TASK INPUT →
-- ==== Sys2Proof/Machine/CoachOps.lean ====
section
/-! DEFINITION. Coach and system instructions: YIELD to ARM, GETR and SETR, ICINV, CUSTn and the reserved codes (spec/03
R92 to R96, R105 to R107; spec/02 R32 to R34, R40, R41, R56 to R58; spec/05 R133). -/

namespace Sys2Proof.Machine

/-! ### GETR and SETR (R32 to R34, R40, R41, R150, R384) -/

/-- Coach registers that the fast context lacks (R150). -/
def fastLacks (n : Nat) : Bool := [2, 3, 6, 7, 8, 9, 15, 16].contains n

/-- The register that GETR n reads; KEEPER and CCFG are those of the designated coach. -/
def regValue (s : State) (x : Iss) (n : Nat) : Word :=
  let c := getC s x.who
  let o := coachOf s (numOf s x.who)
  if x.who = .fast ∧ fastLacks n = true then 0
  else match n with
    | 0 => c.pc + 2
    | 1 => c.status
    | 2 => c.dsp
    | 3 => c.rsp
    | 4 => c.ddepth
    | 5 => c.rdepth
    | 6 => c.dlim
    | 7 => c.rlim
    | 8 => c.xdsp
    | 9 => c.xrsp
    | 10 => c.a
    | 11 => c.b
    | 12 => c.lstart
    | 13 => c.lend
    | 14 => c.lcount
    | 15 => c.wbp
    | 16 => c.wblim
    | 17 => o.keeper
    | 18 => o.ccfg
    | 19 => u32 (numOf s x.who)
    | _ => 0

/-- Highest ring that may SETR register n; none where no SETR is admitted (R32, R33). -/
def setrRing (n : Nat) : Option Nat :=
  if n = 0 ∨ 19 ≤ n then none
  else if n = 18 then some 0
  else if [6, 7, 8, 9, 15, 16, 17].contains n then some 1
  else some 3

/-- Highest ring that may GETR register n: that of its column, which both instructions obey. Where the column admits no SETR, R32
gives GETR its value in every ring: DEDUCED, log entry 72. -/
def getrRing (n : Nat) : Nat := (setrRing n).getD 3

/-- GETR n ( -- x ). A push that the stack does not admit is found before a ring outside the column: DESIGN CHOICE, log entry
71. -/
def execGetr (l : LaneUse) (n : BitVec 5) (s : State) : Out := instr (0x100 + n.toNat) s l 2 (fun x => do
  need x.who 0 1 0 0
  let s ← get
  if getrRing n.toNat < ringOf (getC s x.who) then raise vPRIV else pushes (regValue s x n.toNat) x)

/-- SETR is excluded in the context of who issues (R150, R384). -/
def setrExcluded (s : State) (w : Who) (n : Nat) : Bool :=
  if w = .fast then fastLacks n || n == 4 || n == 5 else !svc s && (n == 4 || n == 5)

/-- STATUS fields that SETR writes (R41). -/
def statusRW : Word := 0x0001FF3C#32

/-- SETR STATUS (R41). -/
def setStatus (x : Iss) (v : Word) : M Unit := do
  let s ← get
  let old := (getC s x.who).status
  let new := (old &&& ~~~statusRW) ||| (v &&& statusRW)
  let r := ringOf (getC s x.who)
  if (2 ≤ r ∧ (new ^^^ old) &&& 0x0001FF00#32 ≠ 0) ∨ (1 ≤ r ∧ (new ^^^ old) &&& 0x00010000#32 ≠ 0) then raise vPRIV
  else modI x (fun c => { c with status := new })

/-- SETR of a spill pointer or a depth: the head is spilled first, but in strongbox mode (R40, R384). -/
def setStack (x : Iss) (k : Stk) (f : Coach → Coach) (g : Coach → Coach) : M Unit := do
  let s ← get
  if !svc s then modI x f
  else do
    spillAll x k
    modI x (fun c => g (f c))

/-- The effect of SETR n with the value popped. -/
def setReg (x : Iss) (n : Nat) (v : Word) : M Unit := do
  let s ← get
  let owner : Who := .coach (numOf s x.who)
  match n with
  | 1 => setStatus x v
  | 2 => setStack x .d (fun c => { c with dsp := v }) (fun c => { c with ddepth := 0 })
  | 3 => setStack x .r (fun c => { c with rsp := v }) (fun c => { c with rdepth := 0 })
  | 4 => setStack x .d (fun c => { c with ddepth := v }) id
  | 5 => setStack x .r (fun c => { c with rdepth := v }) id
  | 6 => modI x (fun c => { c with dlim := v })
  | 7 => modI x (fun c => { c with rlim := v })
  | 8 => modI x (fun c => { c with xdsp := v })
  | 9 => modI x (fun c => { c with xrsp := v })
  | 10 => modI x (fun c => { c with a := v })
  | 11 => modI x (fun c => { c with b := v })
  | 12 => modI x (fun c => { c with lstart := v })
  | 13 => modI x (fun c => { c with lend := v })
  | 14 => modI x (fun c => { c with lcount := v })
  | 15 => modI x (fun c => { c with wbp := v })
  | 16 => modI x (fun c => { c with wblim := v })
  | 17 => modify (fun t => modC t owner (fun c => { c with keeper := v &&& 0x3FF#32 }))
  | 18 => modify (fun t => modC t owner (fun c => { c with ccfg := v &&& 0x33#32 }))
  | _ => pure ()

WHAT IS REQUIRED → All of the records above should be transcribed exactly.

SOLUTION TO THIS EXERCISE →
-- ==== Sys2Proof/Machine/CoachOps.lean ====
section
/-! DEFINITION. Coach and system instructions: YIELD to ARM, GETR and SETR, ICINV, CUSTn and the reserved codes (spec/03
R92 to R96, R105 to R107; spec/02 R32 to R34, R40, R41, R56 to R58; spec/05 R133). -/

namespace Sys2Proof.Machine

/-! ### GETR and SETR (R32 to R34, R40, R41, R150, R384) -/

/-- Coach registers that the fast context lacks (R150). -/
def fastLacks (n : Nat) : Bool := [2, 3, 6, 7, 8, 9, 15, 16].contains n

/-- The register that GETR n reads; KEEPER and CCFG are those of the designated coach. -/
def regValue (s : State) (x : Iss) (n : Nat) : Word :=
  let c := getC s x.who
  let o := coachOf s (numOf s x.who)
  if x.who = .fast ∧ fastLacks n = true then 0
  else match n with
    | 0 => c.pc + 2
    | 1 => c.status
    | 2 => c.dsp
    | 3 => c.rsp
    | 4 => c.ddepth
    | 5 => c.rdepth
    | 6 => c.dlim
    | 7 => c.rlim
    | 8 => c.xdsp
    | 9 => c.xrsp
    | 10 => c.a
    | 11 => c.b
    | 12 => c.lstart
    | 13 => c.lend
    | 14 => c.lcount
    | 15 => c.wbp
    | 16 => c.wblim
    | 17 => o.keeper
    | 18 => o.ccfg
    | 19 => u32 (numOf s x.who)
    | _ => 0

/-- Highest ring that may SETR register n; none where no SETR is admitted (R32, R33). -/
def setrRing (n : Nat) : Option Nat :=
  if n = 0 ∨ 19 ≤ n then none
  else if n = 18 then some 0
  else if [6, 7, 8, 9, 15, 16, 17].contains n then some 1
  else some 3

/-- Highest ring that may GETR register n: that of its column, which both instructions obey. Where the column admits no SETR, R32
gives GETR its value in every ring: DEDUCED, log entry 72. -/
def getrRing (n : Nat) : Nat := (setrRing n).getD 3

/-- GETR n ( -- x ). A push that the stack does not admit is found before a ring outside the column: DESIGN CHOICE, log entry
71. -/
def execGetr (l : LaneUse) (n : BitVec 5) (s : State) : Out := instr (0x100 + n.toNat) s l 2 (fun x => do
  need x.who 0 1 0 0
  let s ← get
  if getrRing n.toNat < ringOf (getC s x.who) then raise vPRIV else pushes (regValue s x n.toNat) x)

/-- SETR is excluded in the context of who issues (R150, R384). -/
def setrExcluded (s : State) (w : Who) (n : Nat) : Bool :=
  if w = .fast then fastLacks n || n == 4 || n == 5 else !svc s && (n == 4 || n == 5)

/-- STATUS fields that SETR writes (R41). -/
def statusRW : Word := 0x0001FF3C#32

/-- SETR STATUS (R41). -/
def setStatus (x : Iss) (v : Word) : M Unit := do
  let s ← get
  let old := (getC s x.who).status
  let new := (old &&& ~~~statusRW) ||| (v &&& statusRW)
  let r := ringOf (getC s x.who)
  if (2 ≤ r ∧ (new ^^^ old) &&& 0x0001FF00#32 ≠ 0) ∨ (1 ≤ r ∧ (new ^^^ old) &&& 0x00010000#32 ≠ 0) then raise vPRIV
  else modI x (fun c => { c with status := new })

/-- SETR of a spill pointer or a depth: the head is spilled first, but in strongbox mode (R40, R384). -/
def setStack (x : Iss) (k : Stk) (f : Coach → Coach) (g : Coach → Coach) : M Unit := do
  let s ← get
  if !svc s then modI x f
  else do
    spillAll x k
    modI x (fun c => g (f c))

/-- The effect of SETR n with the value popped. -/
def setReg (x : Iss) (n : Nat) (v : Word) : M Unit := do
  let s ← get
  let owner : Who := .coach (numOf s x.who)
  match n with
  | 1 => setStatus x v
  | 2 => setStack x .d (fun c => { c with dsp := v }) (fun c => { c with ddepth := 0 })
  | 3 => setStack x .r (fun c => { c with rsp := v }) (fun c => { c with rdepth := 0 })
  | 4 => setStack x .d (fun c => { c with ddepth := v }) id
  | 5 => setStack x .r (fun c => { c with rdepth := v }) id
  | 6 => modI x (fun c => { c with dlim := v })
  | 7 => modI x (fun c => { c with rlim := v })
  | 8 => modI x (fun c => { c with xdsp := v })
  | 9 => modI x (fun c => { c with xrsp := v })
  | 10 => modI x (fun c => { c with a := v })
  | 11 => modI x (fun c => { c with b := v })
  | 12 => modI x (fun c => { c with lstart := v })
  | 13 => modI x (fun c => { c with lend := v })
  | 14 => modI x (fun c => { c with lcount := v })
  | 15 => modI x (fun c => { c with wbp := v })
  | 16 => modI x (fun c => { c with wblim := v })
  | 17 => modify (fun t => modC t owner (fun c => { c with keeper := v &&& 0x3FF#32 }))
  | 18 => modify (fun t => modC t owner (fun c => { c with ccfg := v &&& 0x33#32 }))
  | _ => pure ()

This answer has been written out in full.